13. Governing Law . This Note shall be deemed to be a contract made under the laws of the State of California and for all purposes shall be governed by, construed under, and enforced in accordance with the laws of the State of California.
 
14. Amendment and Waiver . Any term of this Note may be amended and the observance of any term of this Note may be waived (either generally or in a particular instance and either retroactively or prospectively), only with the written consent of the Company and Holder.
 
15. Notices . Any notice or other communication in connection with this Note may be made and is deemed to be given as follows: (i) if in writing and delivered in person or by courier, on the date when it is delivered; (ii) if by facsimile, when received at the correct number (proof of which shall be an original facsimile transmission confirmation slip or equivalent); or (iii) if sent by certified or registered mail or the equivalent (return receipt requested), on the date such mail is delivered, unless the date of that delivery is not a Business Day or that communication is delivered on a Business Day but after the close of business on such Business Day in which case such communication shall be deemed given and effective on the first following Business Day.

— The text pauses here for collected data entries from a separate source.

-- ==== Sys2Proof/Machine/Bus.lean ====
section
/-! DEFINITION. The two bus transactions (spec 20_memory.md R75-R82, R98) and what they look like on the wires (R77). -/

namespace Sys2Proof.Machine

/-- How a write ends for an answer of the oracle (R82). A target that holds SCL makes a finite BUS_TIMEOUT end the
transaction with TIMEOUT; with an infinite one it never ends (R98, log 5). -/
def writeResult (busTimeout : Option Rat) : WriteReply → BusResult Unit
  | .ack      => .ok ()
  | .addrNack => .fail .addrNack
  | .regNack  => .fail .regNack
  | .dataNack => .fail .dataNack
  | .arbLost  => .fail .arbLost
  | .sclHeld  => if busTimeout.isSome then .fail .timeout else .held

/-- How a read ends for an answer of the oracle (R82, R98, log 5). -/
def readResult (busTimeout : Option Rat) : ReadReply → BusResult (Byte × Byte)
  | .ack b0 b1 => .ok (b0, b1)
  | .addrNack  => .fail .addrNack
  | .regNack   => .fail .regNack
  | .raddrNack => .fail .raddrNack
  | .arbLost   => .fail .arbLost
  | .sclHeld   => if busTimeout.isSome then .fail .timeout else .held

/-- The oracle's answer to the next write: the next listed one, or a free value (R75, log 4). -/
def takeWriteReply (s : State) : WriteReply × State :=
  match s.writeReplies with
  | r :: rs => (r, { s with writeReplies := rs })
  | []      => (Config.freeWriteReply s.draws, { s with draws := s.draws + 1 })

/-- The oracle's answer to the next read: the next listed one, or a free value (R75, log 4). -/
def takeReadReply (s : State) : ReadReply × State :=
  match s.readReplies with
  | r :: rs => (r, { s with readReplies := rs })
  | []      => (Config.freeReadReply s.draws, { s with draws := s.draws + 1 })

/-- `BusWriteByte(CONFIG.DEV_ADDR, reg, data)` (R80): one atomic step that asks the oracle. It ends the transaction, if that
was in progress already. -/
def busWriteByte (reg data : Byte) (s : State) : BusResult Unit × State :=
  let (reply, t) := takeWriteReply s
  let res := writeResult s.cfg.busTimeout reply
  (res, { t with trace := t.trace ++ [.write s.config.devAddr reg data res], onBus := false })

/-- `BusReadWord(CONFIG.DEV_ADDR, reg)` (R81): one atomic step that asks the oracle. It ends the transaction, if that was in
progress already. -/
def busReadWord (reg : Byte) (s : State) : BusResult (Byte × Byte) × State :=
  let (reply, t) := takeReadReply s
  let res := readResult s.cfg.busTimeout reply
  (res, { t with trace := t.trace ++ [.read s.config.devAddr reg res], onBus := false })

/-! ### The wires -/

/-- The port `scl_oe` between two steps (10_state.md R25). "Between transactions the bus is idle, with both wires released"
(R76). In a transaction that never ends the master has released SCL and senses it low (R98); in one in progress the port is
at some level of its sequence, a free value at each time (log 26). -/
def State.sclOe (s : State) : Bool := !s.hung && s.onBus && (Config.freePulls s.trace.length s.now).1

/-- The port `sda_oe` between two steps (10_state.md R25, R76). In a transaction that never ends (R98) it is the level of
the bit in hand, which the spec does not give, and in one in progress some level of its sequence: free values (log 26). -/
def State.sdaOe (s : State) : Bool :=
  if s.hung then Config.freeSdaOe s.trace.length else s.onBus && (Config.freePulls s.trace.length s.now).2

/-- Who drives SDA in a bit: the block, or the target at the other end. -/
inductive Side where
  | block
  | target
deriving DecidableEq, Repr

/-- What the wires carry: START, repeated START, STOP, a byte from one side, and the acknowledge bit after it (R77); and, in
a transaction that ARB_LOST or TIMEOUT ends, the symbol it ends in, with the phase, and the STOP attempted then (R82). -/
inductive WireSym where
  | start
  | restart
  | stop
  | byte (sender : Side) (b : Byte)
  | ack (sender : Side)
  | nack
  /-- `w`, until the block has released SDA in its phase `p` and senses it low -/
  | sdaLost (w : WireSym) (p : Nat)
  /-- `w`, until the block has released SCL in its phase `p` and SCL stays low -/
  | sclStuck (w : WireSym) (p : Nat)
  /-- the block releases both wires and attempts a STOP; `other` is what the other end pulls meanwhile (log 27) -/
  | stopAttempt (other : Vector (Bool × Bool) 4)
deriving DecidableEq, Repr

/-- The address byte `{DEV_ADDR[6:0], RW}` (R77). -/
def addressByte (addr : BitVec 7) (rw : Bool) : Byte := addr ++ BitVec.ofBool rw

/-- A byte the block sends and the target acknowledges. -/
def sentByte (b : Byte) : List WireSym := [.byte .block b, .ack .target]

/-- The wire sequence of BusWriteByte (R80). -/
def writeSyms (a : BitVec 7) (r d : Byte) : List WireSym :=
  .start :: sentByte (addressByte a false) ++ sentByte r ++ sentByte d ++ [.stop]

/-- The wire sequence of BusReadWord (R81). -/
def readSyms (a : BitVec 7) (r b0 b1 : Byte) : List WireSym :=
  .start :: sentByte (addressByte a false) ++ sentByte r ++ .restart :: sentByte (addressByte a true) ++
    [.byte .target b0, .ack .block, .byte .target b1, .nack, .stop]

/-- "Each byte is sent most significant bit first" (R77). -/
def byteBits (b : Byte) : List Bool :=
  [b.getLsbD 7, b.getLsbD 6, b.getLsbD 5, b.getLsbD 4, b.getLsbD 3, b.getLsbD 2, b.getLsbD 1, b.getLsbD 0]

/-- The bits `x` puts on SDA through a symbol's SCL high phases, 1 where it leaves the line alone: the sender of a byte
sends its bits, and the receiver "drives SDA low for ACK and leaves it high for NACK" (R77). -/
def WireSym.bits (x : Side) : WireSym → List Bool
  | .start         => []
  | .restart       => []
  | .stop          => []
  | .byte y b      => if x = y then byteBits b else List.replicate 8 true
  | .ack y         => [!decide (x = y)]
  | .nack          => [true]
  | .sdaLost _ _   => []
  | .sclStuck _ _  => []
  | .stopAttempt _ => []

/-- `(scl_oe, sda_oe)` of the block through a bit it sends as `v`: SDA is set while SCL is low and holds through the high
phase (log 17). -/
def blockBit (v : Bool) : List (Bool × Bool) := [(true, !v), (false, !v), (true, !v)]

/-- The pull-downs of the target through a bit it sends as `v`: it stretches no clock (log 17). -/
def targetBit (v : Bool) : List (Bool × Bool) := List.replicate 3 (false, !v)

/-- `(scl_oe, sda_oe)` of the block through a symbol (10_state.md R25, R77), 1 where it pulls the wire low. "After a failure the
master releases both wires and attempts a STOP" (R82). -/
def WireSym.blockPulls : WireSym → List (Bool × Bool)
  | .start         => [(false, false), (false, true)]
  | .restart       => [(true, false), (false, false), (false, true)]
  | .stop          => [(true, true), (false, true), (false, false)]
  | .byte y b      => ((WireSym.byte y b).bits .block).flatMap blockBit
  | .ack y         => ((WireSym.ack y).bits .block).flatMap blockBit
  | .nack          => blockBit true
  | .sdaLost w p   => w.blockPulls.take (p + 1)
  | .sclStuck w p  => w.blockPulls.take (p + 1)
  | .stopAttempt _ => [(false, false), (true, true), (false, true), (false, false)]

/-- The pull-downs of the other end through a symbol: SDA in the bits the target sends, and no clock stretched (R77,
log 17), but SDA where the block loses it and SCL where it stays low (R82). -/
def WireSym.targetPulls : WireSym → List (Bool × Bool)
  | .start         => List.replicate 2 (false, false)
  | .restart       => List.replicate 3 (false, false)
  | .stop          => List.replicate 3 (false, false)
  | .byte y b      => ((WireSym.byte y b).bits .target).flatMap targetBit
  | .ack y         => ((WireSym.ack y).bits .target).flatMap targetBit
  | .nack          => targetBit true
  | .sdaLost w p   => w.targetPulls.take p ++ [(false, true)]
  | .sclStuck w p  => w.targetPulls.take p ++ (w.targetPulls.drop p).head?.toList.map fun q => (true, q.2)
  | .stopAttempt o => o.toList

/-- The levels of `(SCL, SDA)` through a symbol, the inputs `scl_i` and `sda_i` (10_state.md R25): an open-drain wire is
low where either end pulls it. -/
def WireSym.levels (w : WireSym) : List (Bool × Bool) :=
  List.zipWith (fun m t => (!(m.1 || t.1), !(m.2 || t.2))) w.blockPulls w.targetPulls

/-- The target sends SDA through the symbol: the block has released SDA to listen, and a low level is no loss (R77). -/
def WireSym.listens : WireSym → Bool
  | .byte .target _ => true
  | .ack .target    => true
  | _               => false

/-- The phases of a symbol in which the condition holds of the block's `(scl_oe, sda_oe)`. -/
def WireSym.phases (cond : Bool × Bool → Bool) (w : WireSym) : List Nat :=
  (List.range w.blockPulls.length).filter fun p => (w.blockPulls[p]?).any cond

/-- The phases in which ARB_LOST can come: "the master released SDA high but sensed it low" (R82), with SCL released. -/
def WireSym.losses (w : WireSym) : List Nat := if w.listens then [] else w.phases (· = (false, false))

/-- The phases in which TIMEOUT can come: SCL is released (R82, R98). -/
def WireSym.stalls (w : WireSym) : List Nat := w.phases (!·.1)

/-- Every way to cut a sequence in one of the phases `points` gives. -/
def cuts (mark : WireSym → Nat → WireSym) (points : WireSym → List Nat) : List WireSym → List (List WireSym)
  | []      => []
  | w :: ws => (points w).map (fun p => [mark w p]) ++ (cuts mark points ws).map (w :: ·)

/-- The sequence of the transaction that is entry `n` of the history and was cut: one of the ways, and the STOP attempted
after it. Which way, and whether the other end lets the STOP happen, are free values (R82, log 27). -/
def cutSyms (n : Nat) (ways : List (List WireSym)) : List WireSym :=
  (ways[Config.freeCut n % ways.length]?).getD [] ++ [.stopAttempt (Config.freeOtherPulls n)]

/-- The wire sequence of the transaction that is entry `n` of the history (R80, R81), up to the STOP the master attempts after
a failure (R82). `none` for a transaction that never ends (R98), and for a failure the kind does not have (R82). -/
def wire (n : Nat) : BusRecord → Option (List WireSym)
  | .write a r d (.ok _) => some (writeSyms a r d)
  | .write a _ _ (.fail .addrNack) => some [.start, .byte .block (addressByte a false), .nack, .stop]
  | .write a r _ (.fail .regNack) =>
      some (.start :: sentByte (addressByte a false) ++ [.byte .block r, .nack, .stop])
  | .write a r d (.fail .dataNack) =>
      some (.start :: sentByte (addressByte a false) ++ sentByte r ++ [.byte .block d, .nack, .stop])
  | .write a r d (.fail .arbLost) => some (cutSyms n (cuts .sdaLost WireSym.losses (writeSyms a r d)))
  | .write a r d (.fail .timeout) => some (cutSyms n (cuts .sclStuck WireSym.stalls (writeSyms a r d)))
  | .write _ _ _ _ => none
  | .read a r (.ok (b0, b1)) => some (readSyms a r b0 b1)
  | .read a _ (.fail .addrNack) => some [.start, .byte .block (addressByte a false), .nack, .stop]
  | .read a r (.fail .regNack) =>
      some (.start :: sentByte (addressByte a false) ++ [.byte .block r, .nack, .stop])
  | .read a r (.fail .raddrNack) =>
      some (.start :: sentByte (addressByte a false) ++ sentByte r ++
        [.restart, .byte .block (addressByte a true), .nack, .stop])
  | .read a r (.fail .arbLost) =>
      some (cutSyms n
        (cuts .sdaLost WireSym.losses (readSyms a r (Config.freeCutBytes n).1 (Config.freeCutBytes n).2)))
  | .read a r (.fail .timeout) =>
      some (cutSyms n
        (cuts .sclStuck WireSym.stalls (readSyms a r (Config.freeCutBytes n).1 (Config.freeCutBytes n).2)))
  | .read _ _ _ => none

/-- The wire sequences of the transactions issued so far, in order (R77). -/
def State.wires (s : State) : List (Option (List WireSym)) := (s.trace.zipIdx 1).map fun e => wire e.2 e.1

/-- `(scl_oe, sda_oe)` through the transaction that is entry `n` of the history, where `wire` gives its sequence. -/
def BusRecord.blockPulls (n : Nat) (r : BusRecord) : Option (List (Bool × Bool)) :=
  (wire n r).map fun ws => ws.flatMap WireSym.blockPulls

end Sys2Proof.Machine
end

Any such notice or communication given pursuant to this Note shall be addressed to the intended recipient at its address or number (which may be changed by either party at any time) specified as follows:
 
If to the Company:
 
ImageWare Systems, Inc.
10815 Rancho Bernardo Road, Suite 310
San Diego, CA 92127
Facsimile No.:
Telephone No.:  619-673-8600
Attention: Chief Executive Officer
   
With a copy to:
 
Daniel W. Rumsey
Disclosure Law Group
501 West Broadway, Suite 800
San Diego, CA 92101
Facsimile No.: 619-330-2101
Telephone No.: 619-795-1134
   
If to Holder:
 
Neal I. Goldman
Facsimile No.: 212-214-0657
Telephone No.:  212-676-5571
 
16. Severability . If at any time any provision of this Note shall be held by any court of competent jurisdiction to be illegal, void or unenforceable, such provision shall be of no force and effect, but the illegality or unenforceability of such provision shall have no effect upon the legality or enforceability of any other provision of this Note.
 
17. Assignment . The provisions of this Note shall be binding upon and inure to the benefit of each of the Company and Holder and their respective successors and assigns, provided that the Company shall not have the right to assign its rights and obligations hereunder or any interest herein. This Note may be endorsed, assigned and transferred in whole or in part by Holder to any other Person.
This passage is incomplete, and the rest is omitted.